EXCERPTED RECORDS
::::
-- ==== Sys2Proof/Machine/Tile.lean ====
section
/-! DEFINITION. Tile words: their checks, the tile ports of slice, core, cluster, die and module, and the words of the
fabric (02 R42 to R45, 08 R185, 09 R211 to R215, 15 R269 to R274, 17 R293 to R295, 22 R373, R374). -/

namespace Sys2Proof.Machine

/-! ### Formats and operands (02 R44, 09 R191) -/

/-- Elements and bytes of a unit of a block format; none for an element format (03 R64, R67, R69). -/
def blockUnit (f : Nat) : Option (Nat × Nat) :=
  match f with
  | 16 => some (64, 66)
  | 17 => some (64, 34)
  | 18 => some (64, 36)
  | 19 => some (32, 36)
  | _ => none

/-- The bits of a row of `n` elements. -/
def lineBits (f n : Nat) : Nat :=
  match blockUnit f with
  | some (e, b) => (n + e - 1) / e * b * 8
  | none => n * fmtWidth f

/-- Whether a format holds integers. -/
def intFmt (f : Nat) : Bool := f < 10

/-- An operand's rows as stored: their number, elements and format. -/
structure Lines where
  n   : Nat
  len : Nat
  f   : Nat
  deriving DecidableEq, Repr

/-- The stored rows of A of an operation. -/
def linesA (op : Nat) (w : TileWord) : Lines :=
  let d : Nat × Nat := if op < 2 ∨ (op = 4 ∧ w.aux = 2) then (w.tm, w.tk) else if op = 6 then (w.tn, w.tm) else (w.tm, w.tn)
  if w.ta then ⟨d.2, d.1, w.fa⟩ else ⟨d.1, d.2, w.fa⟩

/-- The stored rows of B: of a product, rows of K when `tb`. -/
def linesB (op : Nat) (w : TileWord) : Lines :=
  if op < 2 then (if w.tb then ⟨w.tn, w.tk, w.fb⟩ else ⟨w.tk, w.tn, w.fb⟩)
  else if w.tb then ⟨w.tn, w.tm, w.fb⟩ else ⟨w.tm, w.tn, w.fb⟩

/-- The stored rows of C. -/
def linesC (op : Nat) (w : TileWord) : Lines :=
  if op = 4 then (if w.aux = 0 then ⟨1, w.tn, w.fc⟩ else ⟨w.tm, 1, w.fc⟩) else ⟨w.tm, w.tn, w.fc⟩

/-- The distance of two rows in bits: packed at their natural length when str is 0. -/
def pitch (d : TileDesc) (l : Lines) : Nat := if d.str = 0 then lineBits l.f l.len else d.str * 512

/-- Whether the rows of an operand leave no byte out between them. -/
def closeRows (d : TileDesc) (l : Lines) : Bool := decide (pitch d l ≤ lineBits l.f l.len)

/-- The bytes that an operand spans. -/
def spanBytes (d : TileDesc) (l : Lines) : Nat :=
  if l.n = 0 ∨ l.len = 0 then 0 else ((l.n - 1) * pitch d l + lineBits l.f l.len + 7) / 8

/-- The warm address of a descriptor with store 7 or 8. -/
def warmAdr (d : TileDesc) : Nat := d.adr * 64

/-- The memory key of 64-byte granule `i` of an operand in a store of bytes, for context `y` of core `core`. -/
def operandKey (s : State) (y core : Nat) (d : TileDesc) (i : Nat) : Option Nat :=
  match d.sto with
  | 2 =>
    let r := (s.ctx y).ring d.adr
    let g := i / (r.size + 1)
    some ((Place.berth core).key (r.tileByte ((r.head + g) % (r.depth + 1)) + 64 * (i % (r.size + 1))))
  | 3 | 4 =>
    let a := d.adr * 64
    if a / 2 ^ 30 = 0 then some ((Place.berth core).key (a % 2 ^ 16 + 64 * i))
    else some ((Place.cluster (clusterOf core)).key (a % 2 ^ 18 + 64 * i))
  | 5 => some ((Place.quay core).key (512 * d.adr + 64 * i))
  | 7 | 8 => (windowPhys s y (warmAdr d + 64 * i)).bind physKey
  | _ => none

/-- The register slice of granule `i` of an operand in vector registers, under the bases of the issuing bundle. -/
def operandReg (rbv : Nat) (d : TileDesc) (i : Nat) : Loc := .v (physV rbv (d.adr + i / 8)) (i % 8)

/-- The operands of a job as it reads them. -/
structure Operand where
  y    : Nat
  core : Nat
  rbv  : Nat
  d    : TileDesc
  l    : Lines
  off  : Nat                                -- bits before the first row, beyond the descriptor's 64-byte unit
  deriving DecidableEq, Repr

/-- A granule of an operand. -/
def Operand.gran (o : Operand) (s : State) (i : Nat) : Nat :=
  if o.d.sto = 1 then ((s.ctx o.y).regs.read (operandReg o.rbv o.d i)).toNat
  else match operandKey s o.y o.core o.d i with
    | some k => s.mem.readN k 64
    | none => 0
::::
TASK GOAL
In the answer, every line above should be retyped exactly.

SOLVED EXERCISE
-- ==== Sys2Proof/Machine/Tile.lean ====
section
/-! DEFINITION. Tile words: their checks, the tile ports of slice, core, cluster, die and module, and the words of the
fabric (02 R42 to R45, 08 R185, 09 R211 to R215, 15 R269 to R274, 17 R293 to R295, 22 R373, R374). -/

namespace Sys2Proof.Machine

/-! ### Formats and operands (02 R44, 09 R191) -/

/-- Elements and bytes of a unit of a block format; none for an element format (03 R64, R67, R69). -/
def blockUnit (f : Nat) : Option (Nat × Nat) :=
  match f with
  | 16 => some (64, 66)
  | 17 => some (64, 34)
  | 18 => some (64, 36)
  | 19 => some (32, 36)
  | _ => none

/-- The bits of a row of `n` elements. -/
def lineBits (f n : Nat) : Nat :=
  match blockUnit f with
  | some (e, b) => (n + e - 1) / e * b * 8
  | none => n * fmtWidth f

/-- Whether a format holds integers. -/
def intFmt (f : Nat) : Bool := f < 10

/-- An operand's rows as stored: their number, elements and format. -/
structure Lines where
  n   : Nat
  len : Nat
  f   : Nat
  deriving DecidableEq, Repr

/-- The stored rows of A of an operation. -/
def linesA (op : Nat) (w : TileWord) : Lines :=
  let d : Nat × Nat := if op < 2 ∨ (op = 4 ∧ w.aux = 2) then (w.tm, w.tk) else if op = 6 then (w.tn, w.tm) else (w.tm, w.tn)
  if w.ta then ⟨d.2, d.1, w.fa⟩ else ⟨d.1, d.2, w.fa⟩

/-- The stored rows of B: of a product, rows of K when `tb`. -/
def linesB (op : Nat) (w : TileWord) : Lines :=
  if op < 2 then (if w.tb then ⟨w.tn, w.tk, w.fb⟩ else ⟨w.tk, w.tn, w.fb⟩)
  else if w.tb then ⟨w.tn, w.tm, w.fb⟩ else ⟨w.tm, w.tn, w.fb⟩

/-- The stored rows of C. -/
def linesC (op : Nat) (w : TileWord) : Lines :=
  if op = 4 then (if w.aux = 0 then ⟨1, w.tn, w.fc⟩ else ⟨w.tm, 1, w.fc⟩) else ⟨w.tm, w.tn, w.fc⟩

/-- The distance of two rows in bits: packed at their natural length when str is 0. -/
def pitch (d : TileDesc) (l : Lines) : Nat := if d.str = 0 then lineBits l.f l.len else d.str * 512

/-- Whether the rows of an operand leave no byte out between them. -/
def closeRows (d : TileDesc) (l : Lines) : Bool := decide (pitch d l ≤ lineBits l.f l.len)

/-- The bytes that an operand spans. -/
def spanBytes (d : TileDesc) (l : Lines) : Nat :=
  if l.n = 0 ∨ l.len = 0 then 0 else ((l.n - 1) * pitch d l + lineBits l.f l.len + 7) / 8

/-- The warm address of a descriptor with store 7 or 8. -/
def warmAdr (d : TileDesc) : Nat := d.adr * 64

/-- The memory key of 64-byte granule `i` of an operand in a store of bytes, for context `y` of core `core`. -/
def operandKey (s : State) (y core : Nat) (d : TileDesc) (i : Nat) : Option Nat :=
  match d.sto with
  | 2 =>
    let r := (s.ctx y).ring d.adr
    let g := i / (r.size + 1)
    some ((Place.berth core).key (r.tileByte ((r.head + g) % (r.depth + 1)) + 64 * (i % (r.size + 1))))
  | 3 | 4 =>
    let a := d.adr * 64
    if a / 2 ^ 30 = 0 then some ((Place.berth core).key (a % 2 ^ 16 + 64 * i))
    else some ((Place.cluster (clusterOf core)).key (a % 2 ^ 18 + 64 * i))
  | 5 => some ((Place.quay core).key (512 * d.adr + 64 * i))
  | 7 | 8 => (windowPhys s y (warmAdr d + 64 * i)).bind physKey
  | _ => none

/-- The register slice of granule `i` of an operand in vector registers, under the bases of the issuing bundle. -/
def operandReg (rbv : Nat) (d : TileDesc) (i : Nat) : Loc := .v (physV rbv (d.adr + i / 8)) (i % 8)

/-- The operands of a job as it reads them. -/
structure Operand where
  y    : Nat
  core : Nat
  rbv  : Nat
  d    : TileDesc
  l    : Lines
  off  : Nat                                -- bits before the first row, beyond the descriptor's 64-byte unit
  deriving DecidableEq, Repr

/-- A granule of an operand. -/
def Operand.gran (o : Operand) (s : State) (i : Nat) : Nat :=
  if o.d.sto = 1 then ((s.ctx o.y).regs.read (operandReg o.rbv o.d i)).toNat
  else match operandKey s o.y o.core o.d i with
    | some k => s.mem.readN k 64
    | none => 0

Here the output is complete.